→ **What the task asks**:
The task calls for every line of the data to be retyped exactly.
***** Dataset excerpts *****
/-- RetriggerIsContinuous: in the attack the amplitude is below 1; at the reset sustain level it is 1, and at
sustain level 2 it is above 1. -/
theorem witness_retrigger :
    (freshVoice tiny 69#7 F64.zero).osc[0]? = some freshOsc ∧
    Fp.lt (attackAmp F64.one F64.half) .one = true ∧ Fp.lt (.inf true) (attackAmp F64.one F64.half) = true ∧
    Fp.eq (attackAmp F64.one rate) .one = true ∧ Fp.lt (.inf true) (attackAmp F64.one rate) = true ∧
    Fp.lt .one (attackAmp F64.two rate) = true ∧
    Fp.lt (Fp.ofWord .binary64 F64.half) (.inf false) = true ∧
    Fp.lt (.inf true) (Fp.ofWord .binary64 F64.half) = true ∧
    Fp.lt (Fp.ofWord .binary64 rate) (.inf false) = true ∧ Fp.lt (.inf true) (Fp.ofWord .binary64 rate) = true ∧
    Fp.lt .zero (Fp.ofWord .binary64 F64.one) = true ∧ Fp.lt .zero (Fp.ofWord .binary64 F64.two) = true := by
  decide +kernel

/-- PowNamedProperties, SineNamedProperties: y > 0, and p at 0 and at the largest value below 1. -/
theorem witness_functions :
    Fp.lt .zero (Fp.ofWord .binary64 1#64) = true ∧
    Fp.le .zero (Fp.ofWord .binary64 F64.zero) = true ∧ Fp.lt (Fp.ofWord .binary64 F64.zero) .one = true ∧
    Fp.le .zero (Fp.ofWord .binary64 0x3FEFFFFFFFFFFFFF#64) = true ∧
    Fp.lt (Fp.ofWord .binary64 0x3FEFFFFFFFFFFFFF#64) .one = true := by decide +kernel

/-- PhaseAdvanceStaysInUnit: the extreme phases, and increments 0 and the largest finite value. -/
theorem witness_phase :
    unitPhase .binary64 F64.zero = true ∧ unitPhase .binary64 0x3FEFFFFFFFFFFFFF#64 = true ∧ unitPhase .binary64 F64.one = false ∧
    finiteIncrement (Fp.ofWord .binary64 F64.zero) = true ∧ finiteIncrement (Fp.ofWord .binary64 0x7FEFFFFFFFFFFFFF#64) = true ∧
    finiteIncrement (Fp.ofWord .binary64 plusInf) = false := by decide +kernel

/-- HardSyncResetsPhase, GenerateFollowsLoop: sync at and below 1, and no sync. -/
theorem witness_sync :
    Fp.le .one (Fp.add .binary64 .half .half) = true ∧ Fp.le .one (Fp.add .binary64 .quarter .half) = false ∧
    (genCtx tiny { SlotCfg.reset tiny with sync := true } 69#7 (Fp.ofWord .binary64 rate)).sinc.isSome = true ∧
    (genCtx tiny (SlotCfg.reset tiny) 69#7 (Fp.ofWord .binary64 rate)).sinc = none ∧
    (0#3 : BitVec 3).toNat ≤ 4 ∧ (4#3 : BitVec 3).toNat ≤ 4 := by decide +kernel

/-- PulseCorners -/
theorem witness_pulse :
    Fp.lt (Fp.ofWord .binary64 F64.zero) (Fp.ofWord .binary64 F64.half) = true ∧ Fp.lt (Fp.ofWord .binary64 F64.half) (Fp.ofWord .binary64 F64.half) = false ∧
    Fp.le (Fp.ofWord .binary64 F64.zero) .zero = true ∧ Fp.le .zero (Fp.ofWord .binary64 F64.half) = true ∧
    Fp.lt .one (Fp.ofWord .binary64 F64.two) = true ∧ Fp.lt (Fp.ofWord .binary64 F64.half) .one = true ∧
    Fp.eq (Fp.ofWord .binary64 aNan) (Fp.ofWord .binary64 aNan) = false := by decide +kernel

/-- PhaseReturnsAfterPeriod: k = 0, and k = 52 at the last phase. -/
theorem witness_period :
    (0 ≤ 52 ∧ 0 < 2 ^ 0) ∧ (52 < 53 ∧ 0 + 52 ≤ 1074 ∧ 2 ^ 52 - 1 < 2 ^ 52) ∧
    ({ num := .binary64, noise := .unseeded, wave := 2#3, duty := .half, inc := .fin false (2 ^ (1074 - 52)), sinc := none }
      : GenCtx).sinc = none := by decide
*****
→ **Solution for this task**:
/-- RetriggerIsContinuous: in the attack the amplitude is below 1; at the reset sustain level it is 1, and at
sustain level 2 it is above 1. -/
theorem witness_retrigger :
    (freshVoice tiny 69#7 F64.zero).osc[0]? = some freshOsc ∧
    Fp.lt (attackAmp F64.one F64.half) .one = true ∧ Fp.lt (.inf true) (attackAmp F64.one F64.half) = true ∧
    Fp.eq (attackAmp F64.one rate) .one = true ∧ Fp.lt (.inf true) (attackAmp F64.one rate) = true ∧
    Fp.lt .one (attackAmp F64.two rate) = true ∧
    Fp.lt (Fp.ofWord .binary64 F64.half) (.inf false) = true ∧
    Fp.lt (.inf true) (Fp.ofWord .binary64 F64.half) = true ∧
    Fp.lt (Fp.ofWord .binary64 rate) (.inf false) = true ∧ Fp.lt (.inf true) (Fp.ofWord .binary64 rate) = true ∧
    Fp.lt .zero (Fp.ofWord .binary64 F64.one) = true ∧ Fp.lt .zero (Fp.ofWord .binary64 F64.two) = true := by
  decide +kernel

/-- PowNamedProperties, SineNamedProperties: y > 0, and p at 0 and at the largest value below 1. -/
theorem witness_functions :
    Fp.lt .zero (Fp.ofWord .binary64 1#64) = true ∧
    Fp.le .zero (Fp.ofWord .binary64 F64.zero) = true ∧ Fp.lt (Fp.ofWord .binary64 F64.zero) .one = true ∧
    Fp.le .zero (Fp.ofWord .binary64 0x3FEFFFFFFFFFFFFF#64) = true ∧
    Fp.lt (Fp.ofWord .binary64 0x3FEFFFFFFFFFFFFF#64) .one = true := by decide +kernel

/-- PhaseAdvanceStaysInUnit: the extreme phases, and increments 0 and the largest finite value. -/
theorem witness_phase :
    unitPhase .binary64 F64.zero = true ∧ unitPhase .binary64 0x3FEFFFFFFFFFFFFF#64 = true ∧ unitPhase .binary64 F64.one = false ∧
    finiteIncrement (Fp.ofWord .binary64 F64.zero) = true ∧ finiteIncrement (Fp.ofWord .binary64 0x7FEFFFFFFFFFFFFF#64) = true ∧
    finiteIncrement (Fp.ofWord .binary64 plusInf) = false := by decide +kernel

/-- HardSyncResetsPhase, GenerateFollowsLoop: sync at and below 1, and no sync. -/
theorem witness_sync :
    Fp.le .one (Fp.add .binary64 .half .half) = true ∧ Fp.le .one (Fp.add .binary64 .quarter .half) = false ∧
    (genCtx tiny { SlotCfg.reset tiny with sync := true } 69#7 (Fp.ofWord .binary64 rate)).sinc.isSome = true ∧
    (genCtx tiny (SlotCfg.reset tiny) 69#7 (Fp.ofWord .binary64 rate)).sinc = none ∧
    (0#3 : BitVec 3).toNat ≤ 4 ∧ (4#3 : BitVec 3).toNat ≤ 4 := by decide +kernel

/-- PulseCorners -/
theorem witness_pulse :
    Fp.lt (Fp.ofWord .binary64 F64.zero) (Fp.ofWord .binary64 F64.half) = true ∧ Fp.lt (Fp.ofWord .binary64 F64.half) (Fp.ofWord .binary64 F64.half) = false ∧
    Fp.le (Fp.ofWord .binary64 F64.zero) .zero = true ∧ Fp.le .zero (Fp.ofWord .binary64 F64.half) = true ∧
    Fp.lt .one (Fp.ofWord .binary64 F64.two) = true ∧ Fp.lt (Fp.ofWord .binary64 F64.half) .one = true ∧
    Fp.eq (Fp.ofWord .binary64 aNan) (Fp.ofWord .binary64 aNan) = false := by decide +kernel

/-- PhaseReturnsAfterPeriod: k = 0, and k = 52 at the last phase. -/
theorem witness_period :
    (0 ≤ 52 ∧ 0 < 2 ^ 0) ∧ (52 < 53 ∧ 0 + 52 ≤ 1074 ∧ 2 ^ 52 - 1 < 2 ^ 52) ∧
    ({ num := .binary64, noise := .unseeded, wave := 2#3, duty := .half, inc := .fin false (2 ^ (1074 - 52)), sinc := none }
      : GenCtx).sinc = none := by decide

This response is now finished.